The concept of the five elements is the most difficult feng shui concept to grasp. It takes time to learn how to determine which element a particular item in your home might be because many things represent more than one element. A rectangular wood table that is painted red reflects three elements – wood for the substance, earth for the shape, and fire for the color. A round mirror is both metal (the shape) and water (reflective surface).
Balancing the five elements is one of the layers of feng shui that is used to bring balance to your life and your space. Look around your house. If you have one element that is dominant, it is apt to create an imbalance in your life. For example, if you have an excess of wood, you may feel overwhelmed or over-committed. There are specific techniques that use the natural cycles of the elements to bring about balance, but space does not allow exploring those this month.

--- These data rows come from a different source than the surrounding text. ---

-- ==== Sys2Proof/Machine/CopyEngine.lean ====
section
/-! DEFINITION. The stagehand (R126-R147): tensor maps, where a box element lies, reservations, the walk, its messages,
its end, checkpoints, and its answer to a recall. -/

namespace Sys2Proof.Machine

/-! ### Tensor maps (R126, R127) -/

def mapField (m lo len : Nat) : Nat := m / 2 ^ lo % 2 ^ len
def mapBase (m : Nat) : Nat := mapField m 0 56
def mapNdim (m : Nat) : Nat := mapField m 64 3
def mapEsz (m : Nat) : Nat := mapField m 72 3
def mapFill (m : Nat) : Nat := mapField m 80 2
def mapMcast (m : Nat) : Nat := mapField m 96 12
def mapSwz (m : Nat) : Nat := mapField m 112 2
def mapRop (m : Nat) : Nat := mapField m 120 8
def mapFillFmt (m : Nat) : Nat := mapField m 128 8
def mapFillScale (m : Nat) : Nat := mapField m 136 8
def mapBtva (m : Nat) : Nat := mapField m 192 56
def mapBtblk (m : Nat) : Nat := mapField m 256 32
def mapBtcnt (m : Nat) : Nat := mapField m 288 32
def mapBten (m : Nat) : Bool := mapField m 320 1 == 1
def mapBtdim (m : Nat) : Nat := mapField m 321 3
def mapDim (m d lo len : Nat) : Nat := mapField m (512 + 256 * d + lo) len
def mapExt (m d : Nat) : Nat := mapDim m d 0 32
def mapBox (m d : Nat) : Nat := if d < mapNdim m then mapDim m d 32 9 else 1
def mapCirc (m d : Nat) : Bool := mapDim m d 56 1 == 1
def mapStr (m d : Nat) : Int := asSigned 64 (mapDim m d 64 64)

/-- Format bytes listed in R93. -/
def fmtByteListed (x : Nat) : Bool := [0x00, 0x10, 0x11, 0x20, 0x21, 0x22, 0x23, 0x30, 0x31].contains x

/-- A dimension record below NDIM is well formed. -/
def mapDimOk (m d : Nat) : Bool :=
  1 ≤ mapExt m d && 1 ≤ mapBox m d && mapBox m d ≤ 256
    && mapStr m d % (2 ^ mapEsz m : Nat) == 0 && -(2 ^ 47) ≤ mapStr m d && mapStr m d < 2 ^ 47
    && mapDim m d 41 15 == 0 && mapDim m d 57 7 == 0 && mapDim m d 128 128 == 0

/-- A map is well formed (R127). -/
def mapOk (m : Nat) (isTred : Bool) : Bool :=
  mapField m 88 8 == 1 && 1 ≤ mapNdim m && mapNdim m ≤ 5 && mapEsz m ≤ 4 && mapFill m ≤ 2 && fmtByteListed (mapFillFmt m)
    && [(56, 8), (67, 5), (75, 5), (82, 6), (108, 4), (114, 6), (144, 48), (248, 8), (324, 188), (1792, 256)].all
      (fun p => mapField m p.1 p.2 == 0)
    && (List.range 5).all (fun d => if d < mapNdim m then mapDimOk m d else mapDim m d 0 256 == 0)
    && mapBase m % 2 ^ mapEsz m == 0
    && (!mapBten m || (mapBtdim m < mapNdim m && 1 ≤ mapBtblk m && mapBtva m % 8 == 0))
    && (!isTred || ropOk (mapRop m) (mapEsz m))

/-- Elements of the box. -/
def mapTotal (m : Nat) : Nat := (List.range 5).foldl (fun n d => n * mapBox m d) 1

/-- The offset of element `e` in dimension `d` (R128). -/
def mapOffset (m e d : Nat) : Nat := e / (List.range d).foldl (fun n i => n * mapBox m i) 1 % mapBox m d

/-! ### Where an element lies (R128) -/

/-- What becomes of an element: a line is still needed, out of bounds, a failure, or a global address. -/
inductive Locus where
  | needs (line : Nat)
  | oob
  | fails (cause reason : Nat)
  | at (addr : Nat)
  deriving DecidableEq, Repr

/-- The coordinate of a dimension: none out of bounds; clamped where edge fill applies. -/
def Copy.coord (c : Copy) (e d : Nat) : Option Int :=
  let x := (c.coords[d]?).getD 0 + (mapOffset c.map e d : Int)
  let n : Int := mapExt c.map d
  if mapCirc c.map d then some (x % n)
  else if 0 ≤ x && x < n then some x
  else if mapFill c.map = 2 && c.kind = .load then some (if x < 0 then 0 else n - 1)
  else none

Much can be done by looking at the whole space and being aware of the five elements in it. By removing items and bringing others in with intention, you will start the process toward balance. Houses and rooms that contain all the elements feel the most comfortable. By having a balance of the elements in your home, everyone who enters that space will feel comfortable. Everyone who lives there will feel more in balance, more supported by the space, and that is the goal of feng shui. Personal taste, which stems from which element a person is, accounts for why someone may prefer a stark all white environment (metal) and someone else may like a more cluttered homey feel (earth). Carried to the extreme, however, these environments may not be comfortable even for others who live in the same space. It also leads to our having too much of our own selves and that “I am in my own way” feeling.
Although you may gravitate toward things that are one element, try to include things in your surroundings that represent the others as well. This is usually not as difficult as it sounds. If you feel you home is lacking the fire element and you don’t like red or orange, include more candles or art that includes people and/or animals. You could also hang a group of pictures to form a triangular shape on the wall. Or maybe a bowl of oranges or red apples on the tables would be pleasing to you.
In the end, you want an environment that supports you, welcomes you, and makes you feel at peace and balanced. By honoring all the elements, you will create an environment that supports not only you, but also those with whom you share or invite into your space. In the process, you are also honoring the natural rhythms and cycles of nature.